Department of Clinical and Experimental Medicine, St Orsola Malpighi General Hospital, University of Bologna, Bologna, Italy.

出版信息

Hum Immunol. 2004 May;65(5):416-22. doi: 10.1016/j.humimm.2004.02.013.

Abstract

Cytomegalovirus (CMV) is a well-known cause of disease occurring after bone marrow transplantation (BMT). The manifestations of CMV range from asymptomatic infection, defined as active CMV replication in the blood in the absence of clinical manifestations or organ failure abnormalities, to CMV disease, characterized by CMV infection with clinical symptoms or organ function abnormalities. Diagnostic procedures to assess the viral load have improved greatly with the increased use of antigenemia, CMV DNA, and immediate early-messenger RNA. Many conditions concur in determining the risk of developing CMV reactivation or disease after bone marrow transplant with serologic status of donor and recipient, type of bone marrow transplant, presence of graft-versus-host disease being the most studied. However, time and quality of immune reconstitution seems to be the pivotal factors. Pneumonia and gastrointestinal involvement are the most frequently documented clinical pictures with late-onset CMV reactivation or disease representing a new challenge. CMV prophylaxis or pre-emptive therapy adopted during the last few years in allogeneic BMT recipients has changed the natural history of the disease, reducing the risk of CMV disease, CMV-associated death, transplant-related mortality, and has prolonged the period at risk.
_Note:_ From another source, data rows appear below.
-- ==== Sys2Proof/Proofs/SaveForm.lean ====
section
/-! PROOFS. CTX.CSAVE as it performs (R194, R223, R224, R231). -/

namespace Sys2Proof.Machine

open Sys2Proof

/-! ## The slot on its way to its save -/

/-- The state in which a CSAVE has stopped slot j and waits for nothing. -/
def State.saveStart (s : State) (p k j : Nat) (o : Op) : State :=
  ((((s.dropBlock p j).withdraw p j).stamped p j).onTask p j
    (fun t => { t with leaving := .saving none t.bpc false, saveTo := some (o.act.ptr, o.pos) })).onOp p k o.serial (fun q => { q with queued := true })

/-- A task as a CSAVE stamps it: the instant of its save, and its stream counters then. -/
def State.stampedTask (s : State) (p : Nat) (x : Task) : Task := { x with causeWt := s.wtimeOf p, causeStrm := x.strmWord }

/-- A task whose save has begun. -/
def State.savingTask (s : State) (p : Nat) (o : Op) (x : Task) : Task :=
  { s.stampedTask p x with leaving := .saving none x.bpc false, saveTo := some (o.act.ptr, o.pos) }

section
variable {s : State} {p k j : Nat} {o : Op}

theorem State.still_drop (s : State) (p j : Nat) : ((s.dropBlock p j).withdraw p j).still = s.still :=
  (State.still_withdraw ..).trans (State.still_dropBlock ..)

theorem State.saveStart_land (s : State) (p k j : Nat) (o : Op) : (s.saveStart p k j o).land = s.land := by
  unfold State.saveStart State.onOp State.stamped State.onTask
  rw [State.land_setTask, State.land_setTask, State.land_setTask]
  exact land_of_still (State.still_drop s p j)

theorem State.saveStart_mod (s : State) (p k j : Nat) (o : Op) : (s.saveStart p k j o).mod = s.mod := congrArg Still.mod (State.still_drop s p j)

theorem State.saveStart_mem (s : State) (p k j : Nat) (o : Op) : (s.saveStart p k j o).mem = s.mem := congrArg Still.mem (State.still_drop s p j)

theorem State.saveStart_clocks (s : State) (p k j : Nat) (o : Op) : (s.saveStart p k j o).cycOf p = s.cycOf p ∧ (s.saveStart p k j o).wtimeOf p = s.wtimeOf p := by
  have hcyc := congrArg (fun v : Still => (v.dies (dieOf p)).cyc) (State.still_drop s p j)
  exact ⟨hcyc, wtimeOf_of_still (State.still_drop s p j) p⟩

theorem State.fu_onTask (s : State) (p k q : Nat) (f : Task → Task) : ((s.onTask p k f).plot q).fu = (s.plot q).fu :=
  State.onPlot_keeps Plot.fu s p q (fun _ => rfl)

theorem State.saveStart_fu (s : State) (p k j : Nat) (o : Op) (q : Nat) : ((s.saveStart p k j o).plot q).fu = (s.plot q).fu := by
  unfold State.saveStart State.stamped
  rw [State.fu_onOp, State.fu_onTask, State.fu_onTask]
  exact fu_of_still (State.still_drop s p j) q

variable (ht : ∀ y ∈ s.takes, y.plot ≠ p)
include ht

theorem untaken_of_plot (h : Bool) : s.taking p h = false := by
  unfold State.taking
  rw [List.any_eq_false]
  intro y hy hyp
  simp only [TakeRec.of, Bool.and_eq_true, beq_iff_eq] at hyp
  exact ht y hy hyp.1

/-- A block that has taken nothing goes without a trace in the tasks. -/
theorem State.task_drop (q i : Nat) : ((s.dropBlock p j).withdraw p j).task q i = s.task q i := by
  change (s.dropBlock p j).task q i = _
  cases hk : (s.plot p).halfOf j with
  | none =>
    unfold State.dropBlock
    rw [hk]
  | some h =>
    rw [State.dropBlock_untaken hk (untaken_of_plot ht h), State.task_setHalf]
    split
    · exact State.task_bump ..
    · rfl

theorem State.beside_saveStart : (s.saveStart p k j o).beside = s.beside := by
  refine beside_of_around ?_
  unfold State.saveStart State.onOp State.stamped
  rw [State.around_onTask Plot.placed_ignores, State.around_onTask Plot.placed_ignores, State.around_onTask Plot.placed_ignores,
    State.around_withdraw, State.around_dropBlock Plot.placed_ignores Plot.placed_setHalf (fun h _ => untaken_of_plot ht h)]

theorem State.task_saveStart_self (hj : j < 16) (hjk : j ≠ k) : (s.saveStart p k j o).task p j = s.savingTask p o (s.task p j) := by
  have hwt : ((s.dropBlock p j).withdraw p j).wtimeOf p = s.wtimeOf p := wtimeOf_of_still (State.still_drop s p j) p
  unfold State.saveStart State.onOp State.stamped
  rw [State.task_onTask, if_neg (fun e => hjk e.2.1), State.task_onTask, if_pos ⟨rfl, rfl, hj⟩, State.task_onTask, if_pos ⟨rfl, rfl, hj⟩,
    State.task_drop ht, hwt]
  rfl

theorem State.task_saveStart_issuer (hk : k < 16) (hjk : j ≠ k) : (s.saveStart p k j o).task p k =
    { s.task p k with ops := (s.task p k).ops.map (fun q => if q.serial == o.serial then { q with queued := true } else q) } := by
  unfold State.saveStart State.onOp State.stamped
  rw [State.task_onTask, if_pos ⟨rfl, rfl, hk⟩, State.task_onTask, if_neg (fun e => hjk e.2.1.symm), State.task_onTask, if_neg (fun e => hjk e.2.1.symm),
    State.task_drop ht]

end

/-! ## The save -/

/-- A task as it stands in its slot once its frame is written. -/
def Task.savedAs (t : Task) (bpc : BitVec 40) (d : Ptr × Nat) : Task :=
  { t with st := .saved, leaving := .no, ops := [], bpc := bpc, saveTo := none, frameAt := some d, strmSet := some t.strmWord,
           seqSet := some (BitVec.ofNat 6 t.seqOps) }

/-- A save that waits for nothing writes its frame where its CSAVE says. -/
theorem State.settle_saves {s : State} {p k : Nat} {c : Option CauseRec} {bpc : BitVec 40} {d : Ptr × Nat} {ps : List Piece}
    (hl : (s.task p k).leaving = .saving c bpc false) (hops : (s.task p k).ops = []) (hh : (s.task p k).hostOps = []) (hd : (s.task p k).saveTo = some d)
    (hps : s.partHomes (dieOf p) d.1 (piecesOf d.2 4096) = .ok ps) :
    s.settle p k = (s.writeFrame p k bpc c (s.task p k).wait ps).vacate p k ((s.task p k).savedAs bpc d) := by
  have hdest : s.saveDest p k = some d := by
    unfold State.saveDest
    rw [hd]
  unfold State.settle
  simp only [hl]
  rw [if_neg (by simp [Task.anyLate, hops, hh]), hdest]
  simp only [hps]
  rfl

theorem State.task_vacate_other {s : State} {p k q j : Nat} (t : Task) (h : ¬(q = p ∧ j = k)) : (s.vacate p k t).task q j = s.task q j := by
  unfold State.vacate
  rw [State.task_onPlot _ _ _ _ (fun x => { x with vacated := s.instant }) (fun _ => rfl), State.task_setTask, if_neg (fun e => h ⟨e.1, e.2.1⟩)]

theorem State.task_vacate_self {s : State} {p k : Nat} (t : Task) (hk : k < 16) : (s.vacate p k t).task p k = t := by
  unfold State.vacate
  rw [State.task_onPlot _ _ _ _ (fun x => { x with vacated := s.instant }) (fun _ => rfl), State.task_setTask, if_pos ⟨rfl, rfl, hk⟩]

theorem State.land_vacate (s : State) (p k : Nat) (t : Task) : (s.vacate p k t).land = s.land :=
  (State.land_onPlot (s.setTask p k t) p (f := fun x => { x with vacated := s.instant }) (fun _ => rfl)).trans (State.land_setTask ..)

/-- How a CSAVE ends whose frame is written: its operation is over, or it waits for the host agent's report. -/
theorem State.csaveDone_cases (s : State) (p k : Nat) (o : Op) : s.csaveDone p k o = s.finishOp p k o none ∨
    (∃ m, o.act.mx = some m ∧ s.csaveDone p k o = (s.hostAccepted p k o m).finishOp p k o none) ∨
    ∃ m, o.act.mx = some m ∧ m.scope = .host ∧ s.csaveDone p k o = s.onOp p k o.serial (fun q => { q with made := true }) := by
  unfold State.csaveDone
  split
  · rename_i m hm
    split
    · exact .inl rfl
    · split
      · rename_i hs
        exact .inr (.inr ⟨m, hm, by simpa using hs, rfl⟩)
      · exact .inr (.inl ⟨m, hm, rfl⟩)
  · exact .inl rfl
Specific studies on children are lacking, however, the clinical pictures and features seems to be similar both in children and adults.

摘要

巨细胞病毒(CMV)是骨髓移植(BMT)后引发疾病的一个众所周知的病因。CMV的表现范围从无症状感染(定义为血液中存在活跃的CMV复制但无临床表现或器官功能衰竭异常)到CMV疾病,其特征为伴有临床症状或器官功能异常的CMV感染。随着抗原血症、CMV DNA以及即刻早期信使核糖核酸检测方法使用的增加,评估病毒载量的诊断程序有了很大改进。许多因素共同决定骨髓移植后发生CMV再激活或疾病的风险,其中供体和受体的血清学状态、骨髓移植类型、移植物抗宿主病的存在是研究最多的因素。然而,免疫重建的时间和质量似乎是关键因素。肺炎和胃肠道受累是最常记录到的临床表现,迟发性CMV再激活或疾病是一个新的挑战。在过去几年中,同种异体BMT受者采用的CMV预防或抢先治疗改变了该疾病的自然病程,降低了CMV疾病、CMV相关死亡、移植相关死亡率的风险,并延长了危险期。然而,缺乏针对儿童的具体研究,不过儿童和成人的临床表现和特征似乎相似。